Die Logotherapie, die von Viktor Frankl entwickelt wurde, handelt vom Thema Ikigai (いきがい) und ist ein philosophisch-psychologischer Ansatz, der im Japanischen gewisse Popularität genießt, was an der riesigen Anzahl von franklschen Werken zu sehen ist, die in die japanische Sprache übersetzt wurden.

Unten können Sie das Cover eines der in Japan übersetzten Bücher von Viktor Frankl sehen:

Auf dem Cover steht: 人生の意味と神.
Dies kann als „Gott und der Sinn des Lebens“ übersetzt werden.

  • 意味 (いみ) = Sinn, Bedeutung;
  • 神 (かみ) = Gott;
  • 人生 (じんせい) = Leben;
  • Partikel と = Üblicherweise übersetzt als „und“: verbindet zwei Substantive;
  • Partikel の = Verbindet zwei Substantive und schreibt Eigenschaften oder Zugehörigkeit zu. Üblicherweise übersetzt als „von, des“;

Um diesen Artikel zu vervollständigen, ist es möglich, dass ich einen Teil 2 ausarbeite, aber vorerst bleiben wir hier mit einem motivierenden Satz:

„Nichts bietet eine bessere Fähigkeit zur Überwindung und Widerstandsfähigkeit gegenüber Problemen und Schwierigkeiten im Allgemeinen als das Bewusstsein, eine Mission im Leben erfüllen zu müssen.“

Viktor Frankl

Yujiro Motora: Der Pionier

Einer der Pioniere der japanischen Psychologie war Yujiro Motora (元良勇次郎), der als der erste bedeutende japanische Psychologe gilt. Er wurde in Hyogo geboren und starb früh im Alter von nur 54 Jahren als Opfer von Erysipel.

Motora (1858 – 1912) trug hauptsächlich im Bereich der experimentellen Psychologie bei und forschte in diesem Bereich mit namhaften US-amerikanischen Psychologen wie Stanley Hall.

Yujiro Motora erhielt zahlreiche akademische und staatliche Auszeichnungen und sein Tod wurde als großer Verlust für die nationale Wissenschaft gemeldet.

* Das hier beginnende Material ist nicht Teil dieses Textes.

/-- VGD_RECOVERED: VGD has been in range for 1 s (Table 02-3). -/
def State.vgdRecovered (s : State) : State :=
  if s.power.vgdOk && s.gate.blank && decide (s.gate.blankCause = 2) then s.gateUnblank else s

/-- VA_RETURN (R251): conversions are discarded until two complete cycles have swapped. (log 25: DESIGN CHOICE) -/
def State.vaReturn (s : State) : State :=
  if s.power.vaOk then s
  else (s.mapPower fun p => { p with vaOk := true }).mapSns fun b => { b with vaWin := if s.scanning then 3 else 2 }

/-! ### HOLD (R180 to R183) -/

/-- The charge target in mV (Table 05-13). -/
def Power.chargeTarget (p : Power) : Nat := 2200 + 50 * min p.vtarget 10

/-- CHG after a measurement: off, also without VIO (R180, R657), charging, at target or inhibited by a window. (log 21: DEDUCED) -/
def State.charge (s : State) (mv : Nat) : Nat :=
  if !s.power.chargerEn || !s.power.vioOk || s.wear.testing then 0
  else if !s.thm.chgWin then 3
  else if s.power.chargeTarget ≤ mv then 2
  else 1

/-- The output of the HOLD monitor (Table 05-5, Table 05-12). -/
def State.holdMonitor (s : State) (ok : Bool) : State :=
  if s.monitored then
    s.mapPower fun p => { (if p.holdOk && !ok then p.fell 4 else p) with holdOk := ok }
  else s

/-- HOLD_WIRE_DETECT (R183): whether HOLD and HOLD_SNS have differed by more than 100 mV for 1 s. (log 21: DEDUCED) -/
def State.holdWire (s : State) (differ : Bool) : State :=
  if s.monitored && decide (s.power.chg ≠ 1) then
    s.mapPower fun p =>
      let p := if p.holdWire && !differ then p.fell 5 else p
      { p with holdWire := differ }
  else s

/-! ### The power-fail sequence (Table 05-6) and the flush (Table 11-9) -/

/-- Step 7: the Innkeeper stops and the device is in Off: main SRAM is not powered (R160), and retention SRAM keeps what a reset
keeps (R161). While VIO is present it then wakes at once (R190), except after an Off command (R602) or with the shutdown latch
set (R223). (log 13: DESIGN CHOICE) -/
def State.enterOff (s : State) : State :=
  let s := s.mapPower fun p => { p with phase := .off, offWake := true, flushRuns := false, pllLock := 0 }
  let s := { s.resetWith 0 with power := s.power, sram := {}, svc := { prev := s.svc.prev } }
  if s.power.vioOk && !s.power.offCmd && !s.power.thmLatch then s.wakeOff 4 else s

/-- Records not yet done, in ascending SEQ order. -/
def Waybill.pendingRecs (w : Waybill) : List Rec := sortRecs (w.ring.toList.filter Rec.notDone)

/-- First line of the flush area (Table 04-3). -/
def flushLine0 : Nat := 128

/-- Step 1 of the flush for one entry of the write buffer: its line is written, and its record is DONE. -/
def State.flushEntry (s : State) (e : BufEntry) : State :=
  let s := (s.mapLedger fun l => { l with buf := l.buf.drop 1 }).writeCells e.line e.data
  (match e.done with
    | some q => s.recDone q 0
    | none => s).mbxOnLine e.line e.data
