-- ==== Sys2Proof/Machine/Dispatch.lean ====
section
/-! DEFINITION. The meaning of each command, one arm each. -/

namespace Sys2Proof.Machine
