/-- O54. A serial port receives: start bit, decoded character, errors, overrun, IDLE, polarity, RXD and the flush (R556,
R557, R558, R560, R561, R562, R564, R566, R567, R573). Where the spec is silent this states the model's own choice: log
entry 101. -/
def Obligations.SerialReceive : Prop :=
  let only (s : State) (k : Fin 3) (t : State) : Prop := (∀ j, j ≠ k → t.uart j = s.uart j) ∧ t = { s with uarts := t.uarts }
  (∀ (c : UartCfg) (b : Byte) (inv : Bool), c.data8 = true → c.parity = 0 → c.stop2 = false →
    c.decode inv ((inv, inv, inv) :: ((List.range 8).map fun i => let v := b.getLsbD i != inv; (v, v, v)) ++ [(!inv, !inv, !inv)]) =
      { gap := 0, brk := false, noise := false, fe := false, pe := false, data := b.toNat }) ∧
  (∀ (c : UartCfg) (inv : Bool) (x : Bool × Bool × Bool) (smp : List (Bool × Bool × Bool)),
    ¬ (x.1 = x.2.1 ∧ x.2.1 = x.2.2) → (c.decode inv (x :: smp)).noise = true) ∧
  (∀ (s : State) (k : Fin 3) (silence : Nat), s.awake = true → (s.uart k).rxOn = true → (s.uart k).busy = none →
    let gap := if (s.uart k).first then 4095 else min 4095 (silence / (s.uart k).rxCfg.div)
    Result.Is (exec (.uartStartBit k silence) s) fun t =>
      ((s.uart k).rxEn = true → (s.uart k).de = false ∨ (s.uart k).rxWhileTx = true →
        t.uart k = { s.uart k with busy := some { gap := gap, discard := false }, idle := false, quiet := false }) ∧
      ((s.uart k).rxEn = false ∨ ((s.uart k).de = true ∧ (s.uart k).rxWhileTx = false) →
        t.uart k = { s.uart k with busy := some { gap := gap, discard := true } }) ∧ only s k t) ∧
  (∀ (s : State) (k : Fin 3) (smp : List (Bool × Bool × Bool)) (b : UartRx), s.awake = true → (s.uart k).busy = some b →
    let x : UartChar := { (s.uart k).rxCfg.decode (s.uart k).invRx smp with gap := b.gap }
    let y := (s.uart k).rxCfg.decode (!(s.uart k).invRx) smp
    Result.Is (exec (.uartCharacterReceived k smp) s) fun t =>
      (t.uart k).busy = none ∧ only s k t ∧
      (b.discard = true → (t.uart k).rx = (s.uart k).rx ∧ (t.uart k).rxts = (s.uart k).rxts ∧ (t.uart k).int = (s.uart k).int) ∧
      (b.discard = false → (t.uart k).rxts = s.uarts.clock ∧ (t.uart k).quiet = true ∧ (t.uart k).first = ((s.uart k).first && b.before) ∧
        ((s.uart k).rx.length < 64 → (t.uart k).rx = (s.uart k).rx ++ [x] ∧ (t.uart k).ovrCnt = (s.uart k).ovrCnt ∧
          ((x.pe || x.fe || x.noise || x.brk) = true →
            (t.uart k).int.getLsbD 3 = true ∧ (t.uart k).errCnt = satInc 0xFFFF (s.uart k).errCnt) ∧
          ((x.pe || x.fe || x.noise || x.brk) = false → (t.uart k).errCnt = (s.uart k).errCnt)) ∧
        (64 ≤ (s.uart k).rx.length → (t.uart k).rx = (s.uart k).rx ∧ (t.uart k).int.getLsbD 1 = true ∧
          (t.uart k).ovrCnt = satInc 0xFFFF (s.uart k).ovrCnt) ∧
        ((s.uart k).rxCfg.polMode = 0 → (s.uart k).cfg.polMode = 0 → (s.uart k).lock = false → (s.uart k).flipRx = false →
          (x.fe || x.pe) = true → (y.fe || y.pe) = false →
          (3 ≤ (s.uart k).invVotes → (t.uart k).invRx = (!(s.uart k).invRx) ∧ (t.uart k).flips = satInc 0xFF (s.uart k).flips ∧
            (t.uart k).invVotes = 0 ∧ (t.uart k).int.getLsbD 4 = true) ∧
          ((s.uart k).invVotes < 3 → (t.uart k).invRx = (s.uart k).invRx ∧ (t.uart k).invVotes = (s.uart k).invVotes + 1)))) ∧
  (∀ (s : State) (k : Fin 3), s.awake = true →
    ((s.uart k).quiet = true → (s.uart k).rxOn = true → (∀ b, (s.uart k).busy = some b → b.discard = true) → Result.Is (exec (.uartIdle k) s) fun t =>
      t.uart k = { s.uart k with int := (s.uart k).int ||| 1, idle := true, quiet := false } ∧ only s k t) ∧
    ((s.uart k).quiet = false → exec (.uartIdle k) s = .next s) ∧
    ((s.uart k).rxOn = true → (s.uart k).rxCfg.polMode = 0 → (s.uart k).lock = false →
      Result.Is (exec (.polaritySpacingTimeout k) s) fun t =>
        (t.uart k).flips = satInc 0xFF (s.uart k).flips ∧ (t.uart k).int = (s.uart k).int ||| 16 ∧
        (t.uart k).invVotes = 0 ∧ (t.uart k).rx = (s.uart k).rx ∧ only s k t) ∧
    ((s.uart k).lock = true → exec (.polaritySpacingTimeout k) s = .next s)) ∧
  ∀ (s : State) (n : Fin 4) (user : Bool) (k : Fin 3),
    (∀ refused, s.may n user .load (uartBase k) → Result.Is (exec (.uartRxdRead n user k refused) s) fun t =>
      t.uart k = { s.uart k with rx := (s.uart k).rx.drop 1 } ∧ (∀ j, j ≠ k → t.uart j = s.uart j) ∧
      t.bus = { data := match (s.uart k).rx with | [] => 0x80000000#32 | x :: _ => x.word, outcome := .ok } ∧
      t = { s.granted refused with bus := t.bus, uarts := t.uarts }) ∧
    (s.may n user .store (uartBase k + 0x0C) → (s.uart k).cfg.polMode < 3 → Result.Is (exec (.flushRx n user k) s) fun t =>
      (t.uart k).rx = [] ∧ (t.uart k).tx = (s.uart k).tx ∧ (t.uart k).int = (s.uart k).int ∧ (t.uart k).cfg = (s.uart k).cfg ∧
      (t.uart k).en = (s.uart k).en ∧ (t.uart k).rxEn = (s.uart k).rxEn ∧ (t.uart k).txEn = (s.uart k).txEn ∧
      (t.uart k).shift = (s.uart k).shift ∧ (t.uart k).busy = (s.uart k).busy ∧ (t.uart k).lock = false ∧
      (∀ j, j ≠ k → t.uart j = s.uart j) ∧ t = { s with bus := {}, uarts := t.uarts })
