-- ==== Sys2Proof/Laws/State.lean ====
section
/-! SUPPORT. One lemma per field and update of State, so that no proof unfolds a record update. -/

namespace Sys2Proof.Machine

Hayao Kawai: Der Begründer der japanischen Analytischen Psychologie

Hayao Kawai (河合隼雄) war ein japanischer Psychologe jungianischer Prägung. Er gilt als Hauptverantwortlicher für die Verbreitung der jungianischen Theorie in Japan, er starb 2007 und schrieb mehrere Bücher, von denen viele ins Portugiesische übersetzt wurden.

Eines seiner Bücher wurde in Brasilien unter dem Titel „A Psique Japonesa: grandes temas dos contos de fadas do Japão“ (Die japanische Psyche: große Themen der Märchen Japans) veröffentlicht. Unten können wir eine Konferenz von Hayao über die Probleme des Geistes und der Menschen in der Moderne sehen: (Das Video ist auf Japanisch)

Honne (本音) und Tatemae (建前) und die Psychologie der Gruppenharmonie

In einer hierarchischen Gesellschaft, die Wert auf Frieden und soziale Harmonie legt, ist es von grundlegender Bedeutung, dass die Individuen in ihrem Alltag nach Harmonie streben. Aufgrund kultureller und historischer Faktoren neigt das japanische Volk dazu, politische Meinungen oder Meinungen zu kontroversen Themen nicht zu äußern, was auf diese Tendenz zurückzuführen ist, immer die Harmonie der Gemeinschaft zu suchen.

In diesem Sinne haben wir zwei Wörter, die genau diese japanische „Art zu sein“ beschreiben. Honne (本音) bezieht sich darauf, was das Subjekt wirklich denkt, aber normalerweise nicht äußert.

Tatemae (建前) bezieht sich bereits auf den Akt, „den Anschein zu wahren“ oder die eigenen Meinungen (insbesondere über „heikle“ Themen) zu verschweigen, mit dem Ziel, die Dinge „sanft“ zu halten.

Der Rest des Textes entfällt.